Brexit Ruling is a Win for Parliamentary Democracy

The era of “fact-free politics” just met its match, in that “facts are stubborn.”

Populist politicians can distort much of the truth with little or no political consequences, but the British high court’s ruling on November 3 proves that for Nigel Farage, Boris Johnson, and Theresa May, ignoring the reality of the United Kingdom’s constitutional order turned out to be a bridge too far.

British Prime Minister Theresa May’s cabinet keeps making the point that the Brexit referendum was an exercise in grassroots democracy unprecedented in British history. But the reason for this lack of precedents happens to defeat their argument: the United Kingdom is not an Athenian, but a parliamentary democracy.

The problem lies not only with “fact-free,” but also with gutless leadership. In giving their blessings to a referendum (by way of the European Union Referendum Act), British members of Parliament—the majority of whom opposed the idea of Brexit, yet also balked at deciding on the matter—chose to devolve the decision to the British public. Some have applauded the move as Parliament’s wise recognition that such a momentous choice should be left to the people: except that the United Kingdom happens to be the wrong country in which to make this argument. Ultimately, Parliament in December 2015 attempted to forfeit its constitutional responsibilities.

It took a judicial decision to remind the executive branch that it doesn’t get to decide the extent of its mandate—or to engineer its own resignation from parliamentary duties. It is now clear that May’s approach to Brexit amounted to a soft coup. Unthinkably, the coup came from its proposed victims—the MPs themselves, as though they had now turned into latter-day Guy Fawkes, and proposed to blow up their own house.

The fact that the United Kingdom’s constitutional order just dodged a bullet also provides a “smoking gun”: the original sin lies in the absence of a written constitution in the country. This oddity is not much of a problem as long as all branches of government respect precedent and take responsibility for doing so. But the problem is that a non-existent constitution can hardly assert itself when political leaders deliberately shirk the constitutional order; and when the public turns out to be woefully ill-informed about it.

Indeed, it is ironic that the allegedly “tyrannical” European Union, in the end, was among the stakeholders that helped the United Kingdom avoid a self-inflicted coup. Article 50 of the Lisbon Treaty itself requires that it be triggered “in accordance with a member state’s constitutional requirements.” In other words, Article 50 might just have ensured that it won’t be triggered.

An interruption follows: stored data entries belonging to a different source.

/-- Word `m` of a request packet in its producer's queue. -/
def reqWord (d : Nat) (k : Packet) (m : Nat) : ReqIn :=
  { reqOfInstr k.op with first := m == 0, last := m + 1 == inputWords d k, dat := payloadChunk d k.data m }

/-- Word `m` of a completion packet in its producer's queue. -/
def cmpWord (d : Nat) (k : Packet) (m : Nat) : CmpIn :=
  { cmpOfInstr k.op with first := m == 0, last := m + 1 == inputWords d k, dat := payloadChunk d k.data m }

/-- The same words on the port, which has `D` slots (R54). -/
def reqPort (p : Params) (k : Packet) (m : Nat) : ReqIn :=
  { reqWord p.D k m with dat := fitDwords p.D (payloadChunk p.D k.data m) }

def cmpPort (p : Params) (k : Packet) (m : Nat) : CmpIn :=
  { cmpWord p.D k m with dat := fitDwords p.D (payloadChunk p.D k.data m) }

theorem inputWords_pos (d : Nat) (k : Packet) : 0 < inputWords d k := by
  obtain ⟨n, hn⟩ := exists_wordsNeeded_succ d k.op.hasData k.op.len.toNat
  rw [inputWords, hn]
  exact Nat.succ_pos n

/-- A packet without data is one word. -/
theorem inputWords_no_data {k : Packet} (h : k.op.hasData = false) (d : Nat) : inputWords d k = 1 := by
  simp [inputWords, wordsNeeded, h]

theorem packetReqWords_eq {k : Packet} (h : k.op.isRequest = true) (d : Nat) :
    packetReqWords d k = (List.range (inputWords d k)).map (reqWord d k) := by
  obtain ⟨op, data⟩ := k
  cases op with
  | mrd32 | mwr32 | mrd64 | mwr64 => rfl
  | cpl | cpld => cases h

theorem packetCmpWords_eq {k : Packet} (h : k.op.isRequest = false) (d : Nat) :
    packetCmpWords d k = (List.range (inputWords d k)).map (cmpWord d k) := by
  obtain ⟨op, data⟩ := k
  cases op with
  | mrd32 | mwr32 | mrd64 | mwr64 => cases h
  | cpl | cpld => rfl

/-- R6, R100: the port carries the address of an admitted request whole. -/
theorem portAdr_reqOfInstr {p : Params} {i : Instr} (h : admits p i = true) (hreq : i.isRequest = true) :
    portAdr p (reqOfInstr i).adr = (reqOfInstr i).adr := by
  cases i with
  | mrd32 adr | mwr32 adr => exact portAdr_setWidth p adr
  | mrd64 | mwr64 => exact portAdr_of_carries64 h
  | cpl | cpld => cases hreq

theorem onPort_reqWord {p : Params} {k : Packet} (h : admits p k.op = true) (hreq : k.op.isRequest = true) (m : Nat) :
    ReqIn.onPort p { reqWord p.D k m with valid := true } = reqPort p k m := by
  obtain ⟨hvalid, -, -⟩ := reqOfInstr_fields hreq
  simp [ReqIn.onPort, reqPort, reqWord, portAdr_reqOfInstr h hreq, hvalid]

theorem onPort_cmpWord {k : Packet} (hcmp : k.op.isRequest = false) (p : Params) (m : Nat) :
    CmpIn.onPort p { cmpWord p.D k m with valid := true } = cmpPort p k m := by
  obtain ⟨hvalid, -, -⟩ := cmpOfInstr_fields hcmp
  simp [CmpIn.onPort, cmpPort, cmpWord, hvalid]

/-- The side fields of a word on the port that say its kind and its length. -/
theorem reqPort_fields (p : Params) {k : Packet} (h : k.op.isRequest = true) (m : Nat) :
    (reqPort p k m).valid = true ∧ (reqPort p k m).we = k.op.hasData ∧ (reqPort p k m).len = k.op.len :=
  reqOfInstr_fields h

theorem cmpPort_fields (p : Params) {k : Packet} (h : k.op.isRequest = false) (m : Nat) :
    (cmpPort p k m).valid = true ∧ (cmpPort p k m).err = !k.op.hasData ∧ (cmpPort p k m).len = k.op.len :=
  cmpOfInstr_fields h

/-- A word's slots are those the port carries. -/
theorem payloadSlots_fitDwords (d nv : Nat) (l : List Dword) :
    payloadSlots d nv (fitDwords d l) = payloadSlots d nv l := by
  apply List.ext_getElem (by simp)
  intro j hj hj'
  have hjd : j < d := by simpa using hj
  simp [payloadSlots_getElem, fitDwords, hjd]

section
variable {p : Params} {k : Packet} (hwf : k.wellFormed = true) {m : Nat} (hm : m < inputWords p.D k)
include hwf hm

/-- R125, R144: a word enables the dwords it carries. -/
theorem payloadChunk_length_of_wellFormed : (payloadChunk p.D k.data m).length =
    cmpEnabledSlots p.D (!k.op.hasData) (m + 1 == inputWords p.D k) k.op.len.toNat :=
  payloadChunk_length (D_pos p) (wellFormed_iff.mp hwf).2 hm

theorem rawReq_reqPort (hreq : k.op.isRequest = true) : rawReq p (reqPort p k m) = rawWord p k m := by
  obtain ⟨hvalid, hwe, hlen⟩ := reqPort_fields p hreq m
  have hpos : k.op.len.toNat ≠ 0 := fun h =>
    len_ne_zero_of_wellFormed hreq (wellFormed_iff.mp hwf).1 (BitVec.eq_of_toNat_eq h)
  rw [rawReq, hvalid, hwe, hlen, reqEnabledSlots_eq_cmpEnabledSlots hpos, rawWord,
    payloadChunk_length_of_wellFormed hwf hm, rawHeaderOf, if_pos hreq, fmtOf, if_pos hreq, ← payloadSlots_fitDwords _ _ (payloadChunk p.D k.data m)]
  rfl

theorem rawCmp_cmpPort (hcmp : k.op.isRequest = false) : rawCmp p (cmpPort p k m) = rawWord p k m := by
  obtain ⟨hvalid, herr, hlen⟩ := cmpPort_fields p hcmp m
  rw [rawCmp, hvalid, herr, hlen, rawWord, payloadChunk_length_of_wellFormed hwf hm, rawHeaderOf,
    if_neg (by simp [hcmp]), fmtOf, if_neg (by simp [hcmp]), ← payloadSlots_fitDwords _ _ (payloadChunk p.D k.data m)]
  rfl

end

end Sys2Proof.Machine
end

section
/-! A producer's place in its packets (R52, R53, R69): its queue holds the words it has still to offer, and its monitor
has counted the words taken of the packet in progress (R33, R252 to R256). A producer at such a place breaks no rule as
long as it offers the head of its queue. -/

namespace Sys2Proof.Machine

open Sys2Proof.Claims

/-! ## Any stream -/

/-- How a stream presents packets: a word as it is queued, as the port carries it, and the packet's side fields. -/
structure Presentation (ω π : Type) where
  D : Nat
  word : Packet → Nat → ω
  port : Packet → Nat → ω
  side : Packet → π

/-- The producer has the packets `ks` still to present, of the first of which `m` words are taken. -/
structure Presentation.At {ω π : Type} (P : Presentation ω π) (q : List ω) (mon : Monitor ω π) (ks : List Packet)
    (m : Nat) : Prop where
  queue : q = (ks.flatMap fun k => (List.range (inputWords P.D k)).map (P.word k)).drop m
  place : m = 0 ∨ ∃ k rest, ks = k :: rest ∧ m < inputWords P.D k
  inPacket : mon.inPacket = decide (0 < m)
  wordsSeen : mon.wordsSeen = m
  params : mon.params = if m = 0 then none else ks.head?.map P.side
  offered : mon.offered = none ∨ mon.offered = ks.head?.map (P.port · m)

namespace Presentation.At

variable {ω π : Type} {P : Presentation ω π} {q : List ω} {mon : Monitor ω π} {ks rest : List Packet} {k : Packet}
  {m : Nat}

/-- A word is left of the packet in progress. -/
theorem lt_inputWords (h : P.At q mon (k :: rest) m) : m < inputWords P.D k := by
  rcases h.place with rfl | ⟨k', rest', hks, hm⟩
  · exact inputWords_pos P.D k
  · obtain ⟨rfl, -⟩ := List.cons.inj hks
    exact hm

/-- A producer without packets has nothing queued, and no offer of its stands. -/
theorem nil (h : P.At q mon [] m) : q = [] ∧ mon.offered = none := by
  have hoffered := h.offered
  exact ⟨by simpa using h.queue, by simpa using hoffered⟩

/-- The head of the queue is the next word of the packet in progress. -/
theorem queue_cons (h : P.At q mon (k :: rest) m) :
    q = P.word k m :: ((k :: rest).flatMap fun k => (List.range (inputWords P.D k)).map (P.word k)).drop (m + 1) := by
  have hm := h.lt_inputWords
  have hlt : m < ((k :: rest).flatMap fun k => (List.range (inputWords P.D k)).map (P.word k)).length := by
    simp only [List.flatMap_cons, List.length_append, List.length_map, List.length_range]
    omega
  rw [h.queue, List.drop_eq_getElem_cons hlt]
  simp [hm]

At the very least, it won’t be triggered in March 2017. It is true that Parliament might yet (some say surely will) approve Brexit. But—barring a judicial review on appeal—we now know that Brexit, if it ever comes about, will likely be “soft” rather than “hard”; that it can’t possibly happen by early 2019 (since the two-year countdown delineated by Article 50 will now be delayed); and that it won’t be unconstitutional.

All hail the House of Commons: AD 1341 to present, instead of AD 1341-June 23, 2016.

Erwan Lagadec is a nonresident senior fellow at the Atlantic Council’s Brent Scowcroft Center on International Security.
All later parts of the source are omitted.